Der dritte Pol: Er, Sie, Es,

Nicht immer kann ich mich aber direkt verständigen. Wir müssen uns auch an uns unbekannte Dritte wenden, an Konsumenten, an Aktionäre und Arbeitnehmer (die beide oft eine so grosse Anzahl bilden, dass wir sie auch im eigenen Betrieb nicht alle kennen können), an die Öffentlichkeit. Wir wissen nicht, wie sie auf eine zweideutige Formulierung reagiert, denn wir haben kein Gegenüber, dessen Mimik uns sofort zu einer Korrektur eines Missverständnisses veranlasst und uns so ermöglicht, die Gemeinsamkeit herzustellen. Wir müssen uns also in ein uns unbekanntes Gegenüber hineindenken, uns vorstellen, wie dieses wohl reagieren könnte, wenn es unsere Worte vernimmt.

Dieses Dreieck bildet ein geeignetes Gerüst für Diskurse über Fragen der Gesellschaft und der Demokratie:

  • Ich mit meinen eigenen Interessen, die ich zunächst vertrete, die ich aber nicht uneingeschränkt verwirklichen kann, weshalb ich mich mit dem
  • Du auf einen Kompromiss einigen muss, worauf du und ich erkennen, dass wir auch von Dritten abhängig sind, die wir vielleicht gar nicht kennen, von Menschen, die ausserhalb unserer Sichtwinkel leben oder die sich nicht an die Abmachungen von du und ich halten wollen.
  • Er, sie, Dritte, andere, die wir zum Teil gar nicht kennen, müssen einbezogen werden. Es müssen allgemeinverbindliche, abstrakte Gesetze und Verordnungen geschaffen werden und diese müssen auch Rücksicht auf uns Unbekannte, zum Beispiel auf künftige Generationen nehmen.
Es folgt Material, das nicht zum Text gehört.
-- ==== Sys2Proof/Machine/Ops.lean ====
section
/-! DEFINITION. The named operations over State that every command shares: register access by name and field, free
values, memory bytes, identifiers, event sources and their crossings. -/

namespace Sys2Proof.Machine

/-! ## Registers -/

/-- Reset value of the register at CSR offset `a` (0 for an offset no register occupies); array elements whose reset
value depends on the index are set here: OBX_VCCFG.class (R418) and MC_ID (R339); and fused values (R11, R499, R538). -/
def resetWord (a : Nat) : Word :=
  match findReg regTable a with
  | none => 0
  | some (r, l) =>
    match r.id, l with
    | .OBX_VCCFG, [v] => BitVec.ofNat 48 (r.reset + (if v = 6 then 0x4000 else if v = 7 then 0x8000 else 0))
    | .MC_ID, [m] => BitVec.ofNat 48 (if m < 4 then 0x1000 + m * 0x100 else 0x2000 + (m - 4) * 0x100)
    | .IDN_PART, _ => BitVec.ofNat 48 (r.reset + (if Config.longLife then 0x200 else 0x100))
    | .IDN_STEP, _ => BitVec.ofNat 48 ((1 + Config.stepMajor.toNat % 255) * 256 + Config.stepMinor.toNat)
    | .IDN_COMPAT, _ => BitVec.ofNat 48 (r.reset + (1 + Config.levelMaxLess1.toNat % 255) * 256)
    | .PWR_FUSE, [q] => Config.fuse q &&& 0xFFFFF01FFF3F
    | .PWR_PLAN, [q] => BitVec.ofNat 48 (r.reset + (Config.fuse q).toNat % 64 * 256)
    | .PWR_DIEID, _ => Config.dieId
    | .PWR_LIFEOTP, _ => BitVec.ofNat 48 Config.lifeSteps.toNat
    | .PWR_RSTCAUSE, _ => 1
    | .SVC_OTP, _ => BitVec.ofNat 48 Config.otp.toNat
    | .SVC_MAC, _ => Config.mac
    | .SVC_SEC, _ => if Config.otp.toNat / 2 ^ 21 % 32 < Config.otp.toNat / 2 ^ 16 % 32 then 2 else 0
    | _, _ => BitVec.ofNat 48 r.reset

/-- Value of the register at CSR offset `a`. -/
def rd (s : State) (a : Nat) : Word := (Tab.find? s.csr a).getD (resetWord a)

/-- Sets the register at CSR offset `a`; a register at its reset value is not listed. -/
def wr (s : State) (a : Nat) (w : Word) : State :=
  { s with csr := if w = resetWord a then Tab.del a s.csr else Tab.put s.csr a w }

/-- A field of a register. -/
def fld (s : State) (a : Nat) (f : Fld) : Nat := getF (rd s a) f

/-- Sets a field of a register. -/
def setFld (s : State) (a : Nat) (f : Fld) (v : Nat) : State := wr s a (putF (rd s a) f v)

/-- Adds to a counter field that saturates at its largest value. -/
def bumpBy (s : State) (a : Nat) (f : Fld) (k : Nat) : State := setFld s a f (satAdd f.width (fld s a f) k)

/-- Counts one in a saturating field. -/
def bump (s : State) (a : Nat) (f : Fld) : State := bumpBy s a f 1

/-- Counts `k` in a wrapping field. -/
def bumpWrapBy (s : State) (a : Nat) (f : Fld) (k : Nat) : State := setFld s a f (fld s a f + k)

def bumpWrap (s : State) (a : Nat) (f : Fld) : State := bumpWrapBy s a f 1

/-- Raises a field to a value if it is lower (a high-water mark). -/
def markHigh (s : State) (a : Nat) (f : Fld) (v : Nat) : State := if fld s a f < v then setFld s a f v else s

/-- Whether a one-bit field is 1. -/
def flag (s : State) (a : Nat) (f : Fld) : Bool := fld s a f != 0

/-! ## Free values, outside, identifiers -/

/-- Draws the next free value. -/
def draw (s : State) : Word × State := (Config.freeValue s.freeCtr, { s with freeCtr := s.freeCtr + 1 })

/-- A free choice among `c` and the elements of `l` (R78: unspecified which). -/
def choose {α : Type} (s : State) (c : α) (l : List α) : α × State :=
  match l with
  | [] => (c, s)
  | _ =>
    let (w, s') := draw s
    ((c :: l).getD (w.toNat % (l.length + 1)) c, s')

/-- Sends something to the outside. -/
def emit (s : State) (o : Output) : State := { s with outbox := s.outbox ++ [o] }

/-- The device ID of this device: OBX_ID.devid, 0 until joined is first set (R71, R409). -/
def devId (s : State) : Nat := if s.obx.everJoined then fld s Reg.OBX_ID F.OBX_ID_devid else 0

/-- Agent ID of a local agent of this device (R4). -/
def agentId (s : State) (loc : Nat) : Nat := devId s * 0x4000 + loc

/-- The local agent and device of an agent ID (R4). -/
def agentLoc (a : Nat) : Nat := a % 0x4000
def agentDev (a : Nat) : Nat := a / 0x4000 % 1024

/-- A local agent R4 names. -/
def knownAgent (a : Nat) : Bool :=
  decide (a < 0xC00) || a == 0xC00 || (decide (0x1000 ≤ a) && decide (a < 0x1400)) ||
    (decide (0x2000 ≤ a) && decide (a < 0x2100)) || a == 0x3000

/-- Local agent of the Service Newt, and of the board management controller (R4). -/
def svcAgent : Nat := 0x0C00
def bmcAgent : Nat := 0x3000
/-- A host function's local agent (R4). -/
def onHostFn (fn : Nat) : Bool := decide (0x1000 ≤ fn) && decide (fn < 0x1400)
/-- Static address of the I3C and SMBus target (R535). -/
def bmcAddr : Nat := 0x4C

/-- Cluster, core within cluster, and number within cluster of a local thread index (R3). -/
def thCluster (t : Nat) : Nat := t / 128
def thCore (t : Nat) : Nat := t / 8 % 16
def thNum (t : Nat) : Nat := t % 128

/-- Quadrant of a cluster (R2). -/
def quadOf (c : Nat) : Nat := c / 6

/-- Event source of the core of a thread (R86): cluster × 16 + core. -/
def coreSrc (t : Nat) : Nat := t / 8

/-! ## Tables of State -/

def th (s : State) (t : Nat) : Thread := Tab.get Thread.reset s.threads t

def setTh (s : State) (t : Nat) (v : Thread) : State := { s with threads := Tab.set Thread.reset s.threads t v }

def updTh (s : State) (t : Nat) (f : Thread → Thread) : State := setTh s t (f (th s t))

def clu (s : State) (c : Nat) : Cluster := Tab.get Cluster.reset s.clusters c

def setClu (s : State) (c : Nat) (v : Cluster) : State := { s with clusters := Tab.set Cluster.reset s.clusters c v }

def updClu (s : State) (c : Nat) (f : Cluster → Cluster) : State := setClu s c (f (clu s c))

def core (s : State) (n : Nat) : CoreCnt := Tab.get CoreCnt.reset s.cores n

def updCore (s : State) (n : Nat) (f : CoreCnt → CoreCnt) : State :=
  { s with cores := Tab.upd CoreCnt.reset s.cores n f }

def lock (s : State) (n : Nat) : Lock := Tab.get Lock.reset s.gecko.locks n

def setLock (s : State) (n : Nat) (v : Lock) : State :=
  { s with gecko := { s.gecko with locks := Tab.set Lock.reset s.gecko.locks n v } }

/-- Threads of a cluster (local indices) and of a core. -/
def clusterThreads (c : Nat) : List Nat := (List.range 128).map (fun i => c * 128 + i)

/-- Applies an operation for each element of a list, in order. -/
def forEach {α : Type} (l : List α) (f : α → State → State) (s : State) : State := l.foldl (fun s a => f a s) s

/-! ## Memory bytes -/

/-- A byte of memory: an unlisted address reads 0 (assumption log). -/
def rdByte (m : List Host.Cell) (a : Nat) : Byte := Tab.get 0 m a

/-- Writes a byte of memory, keeping the canonical form. -/
def wrByte (m : List Host.Cell) (a : Nat) (b : Byte) : List Host.Cell := Tab.set 0 m a b

/-- `n` bytes from `a`. -/
def rdBytes (m : List Host.Cell) (a : Nat) : Nat → List Byte
  | 0 => []
  | n + 1 => rdByte m a :: rdBytes m (a + 1) n

/-- Writes bytes from `a` up. -/
def wrBytes (m : List Host.Cell) (a : Nat) : List Byte → List Host.Cell
  | [] => m
  | b :: r => wrBytes (wrByte m a b) (a + 1) r

/-- The canonical form of a memory: rising addresses, no listed byte equal to the default. -/
abbrev Memory.wf (m : List Host.Cell) : Prop := Tab.wf 0 m = true

/-- Little-endian number of `n` bytes of the physical memory at `a`. -/
def memNat (s : State) (a n : Nat) : Nat := leNat (rdBytes s.mem a n)

/-! ## Event sources (R296, R458–R459) -/

/-- ECLK domain of the die a lane group is on (R33): of no group, IOA's. -/
def groupDomain (c : Option PortCfg) : Nat :=
  match c with
  | some c => 77 + c.group / 4
  | none => 77

/-- Clock domain (R453) a source's pulses come from; 11 (NCLK of IOA) is the controller's own (DEDUCED: the ranges of
R296 give the owning block, and R453 the block's clock; a port's or link's is the ECLK of its die, R33). -/
def srcDomain (s : State) (n : Nat) : Nat :=
  if n < 384 then 13 + n / 16
  else if n < 480 then 13 + (n - 384) / 4
  else if n < 768 then 11
  else if n < 832 then 65 + (n - 768) / 16
  else if n < 1024 then 69 + (n - 832) / 16 % 8
  else if n < 1216 then groupDomain (Tab.find? s.img.ports ((n - 1024) % 64))
  else if n < 1280 then 77
  else if n < 1408 then 11
  else if n < 1416 then groupDomain (Tab.find? s.img.olinks (n - 1408))
  else if n < 1536 then 77
  else if n < 1600 then 11
  else if n < 1728 then 2
  else if n < 1792 then 0
  else if n < 1856 then 2
  else 11

/-- A source becomes PENDING with one occurrence. -/
def evPending (n at_ : Nat) (held : Bool) (s : State) : State :=
  let a := Reg.EVT_CFG n
  let s1 := { s with ev := { s.ev with since := Tab.set (0, false) s.ev.since n (at_, held) } }
  setFld (setFld s1 a F.EVT_CFG_state 1) a F.EVT_CFG_merged 1

/-- A pulse of source `n` that is taken by the controller: the row of R297 for its state. -/
def evPulse (s : State) (n : Nat) : State :=
  let a := Reg.EVT_CFG n
  if !flag s a F.EVT_CFG_en then s
  else
    let lvl := fld s a F.EVT_CFG_mode == 0
    match fld s a F.EVT_CFG_state with
    | 0 => evPending n s.now false s
    | 1 => if lvl then s else bump s a F.EVT_CFG_merged
    | 2 => if lvl then s else setFld s a F.EVT_CFG_state 3
    | _ => if lvl then s else bump (setFld s a F.EVT_CFG_ovr 1) a F.EVT_CFG_loss

/-- A pulse reaches the handshake crossing of source `n` (R459). A pulse lost sets CRS_DOMSTAT.ovr of its domain; the
first loss raises CRS_PULSE_OVERRUN (1600), whose own crossing is that of the CLKRST block. -/
def xingPulse (s : State) (n : Nat) : State × Bool :=
  match Tab.get 0 s.ev.xing n with
  | 0 => ({ s with ev := { s.ev with xing := Tab.set 0 s.ev.xing n 1 } }, false)
  | 1 => ({ s with ev := { s.ev with xing := Tab.set 0 s.ev.xing n 2 } }, false)
  | _ =>
    let a := Reg.CRS_DOMSTAT (srcDomain s n)
    let was := flag s a F.CRS_DOMSTAT_ovr
    (bump (setFld s a F.CRS_DOMSTAT_ovr 1) a F.CRS_DOMSTAT_loss, !was)

/-- Raises event source `n`: one occurrence (R296). A source of the controller's own clock domain is taken at once; any
other goes through its handshake crossing: in level mode a bit crossing, which a pulse that finds it busy does not pass
(R460). -/
def raise (s : State) (n : Nat) : State :=
  if srcDomain s n = 11 then evPulse s n
  else if fld s (Reg.EVT_CFG n) F.EVT_CFG_mode = 0 then
    if Tab.get 0 s.ev.bits n = 0 then { s with ev := { s.ev with bits := Tab.set 0 s.ev.bits n 1 } } else s
  else
    let (s1, first) := xingPulse s n
    if first then (xingPulse s1 1600).1 else s1

/-- The flush of a half-reset domain's crossings is counted and raised (R469); the crossings hold nothing the state
lists beside what the owning chapter disposes of. -/
def halfFlush (s : State) : State := raise (bump s Reg.CRS_CNT F.CRS_CNT_half_resets) 1601

/-- Completion of the transfers in the crossings of source `n` (R458–R460): the pulse is delivered, and the pending one, if
any, is accepted; the bit is delivered, and after a one its zero is accepted. -/
def xingDeliver (s : State) (n : Nat) : State :=
  let e := s.ev
  let e1 := match Tab.get 0 e.xing n with
    | 0 => e
    | k => { e with xing := Tab.set 0 e.xing n (k - 1), arrived := Tab.upd 0 e.arrived n (· + 1) }
  let e2 := match Tab.get 0 e.bits n with
    | 0 => e1
    | k => { e1 with bits := Tab.set 0 e1.bits n (if k = 1 then 2 else 0), levels := Tab.upd [] e1.levels n (· ++ [k == 1]) }
  { s with ev := e2 }

/-! ## The mirror log of a pair (R436, R445) -/

def dstRole (s : State) : Nat := fld s Reg.DST_STAT F.DST_STAT_role
def dstSync (s : State) : Nat := fld s Reg.DST_STAT F.DST_STAT_sync
def setSync (s : State) (v : Nat) : State := setFld s Reg.DST_STAT F.DST_STAT_sync v

/-- UNSYNCED: counted and raised, capture stops and the log empties (R445). -/
def unsync (s : State) : State :=
  let s1 := { s with dst := { s.dst with log := [], walk := none, walked := false, marks := [] } }
  let s2 := setFld s1 Reg.DST_BACKLOG F.DST_BACKLOG_entries 0
  if dstSync s = 3 then s2 else raise (bump (setSync s2 3) Reg.DST_CNT1 F.DST_CNT1_unsynced) 1554

/-- An address lies in a table's memory, which is never mirrored (R276). -/
def tableMem (s : State) (a : Nat) : Bool :=
  (decide (0x200000000 ≤ a) && decide (a < 0x204000000)) || (List.range 32).any (fun t =>
    let c := rd s (Reg.TBL_T_CFG t)
    let b := (rd s (Reg.TBL_T_BASE t)).toNat
    getF c F.TBL_T_CFG_place == 1 && decide (b ≤ a) && decide (a < b + 64 * 2 ^ getF c F.TBL_T_CFG_log2n))

/-- An address lies in a mirrored region. -/
def mirrored (s : State) (a : Nat) : Bool :=
  !tableMem s a && (List.range 16).any (fun k =>
    let base := fld s (Reg.DST_RBASE k) F.DST_RBASE_base * 4096
    decide (base ≤ a) && decide (a < base + fld s (Reg.DST_RLEN k) F.DST_RLEN_len * 4096))

/-- The active device captures while the copy is being made or is in sync. -/
def capturing (s : State) : Bool := dstRole s == 1 && (dstSync s == 1 || dstSync s == 2)

/-- Entries the log of DST_LOG holds. -/
def logRoom (s : State) : Nat := fld s Reg.DST_LOG F.DST_LOG_size * 8192

/-- A capture is appended to the log; overflow ends the synchronism. -/
def capture (a : Nat) (s : State) : State :=
  if !capturing s then s
  else if logRoom s ≤ s.dst.log.length then unsync s
  else
    let c : Capture := { epoch := (rd s Reg.EPC_NUM).toNat, addr := a, line := rdBytes s.mem a 64 }
    let n := s.dst.log.length + 1
    markHigh (setFld { s with dst := { s.dst with log := s.dst.log ++ [c] } } Reg.DST_BACKLOG F.DST_BACKLOG_entries n)
      Reg.DST_BACKHWM F.DST_BACKHWM_entries n

/-- Stores bytes in the physical memory; each mirrored 64-byte line they change is captured. -/
def storeMem (s : State) (a : Nat) (l : List Byte) : State :=
  let s1 := { s with mem := wrBytes s.mem a l }
  if !capturing s then s1
  else
    forEach (List.range ((a % 64 + l.length + 63) / 64)) (fun i s' =>
      let x := a / 64 * 64 + 64 * i
      if mirrored s x && decide (rdBytes s.mem x 64 ≠ rdBytes s1.mem x 64) then capture x s' else s') s1

end Sys2Proof.Machine
end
Diese drei Pole bilden die Eckwerte jeder Gemeinschaft, auch der Kommunikation. Und wie bei jeder generell abstrakten Umschreibung der Grundsätze, die für diese Gemeinsamkeit gelten sollen, drohen wir in unverbindliche Selbstverständlichkeiten abzugleiten, wogegen erst die konkrete Anwendung im Einzelfall zeigen kann, ob der Faden auch wirklich hält, was das Strickmuster versprach. Auf eine Präambel der Bundesverfassung können wir uns von links bis rechts gut einigen. Ein Parteiprogramm ist bald einmal erstellt. Die massiven Schwierigkeiten entstehen bei der Umsetzung (also dann, wenn die Liebe zur Schweiz tatsächlich vollzogen werden oder der Kapitalismus tatsächlich überwunden werden soll). Das ist bei der Kommunikation nicht anders. Wir kennen sie alle, die hehren Grundsätze guter Kommunikation, allen voran die immer wieder beschworene Wahrheit.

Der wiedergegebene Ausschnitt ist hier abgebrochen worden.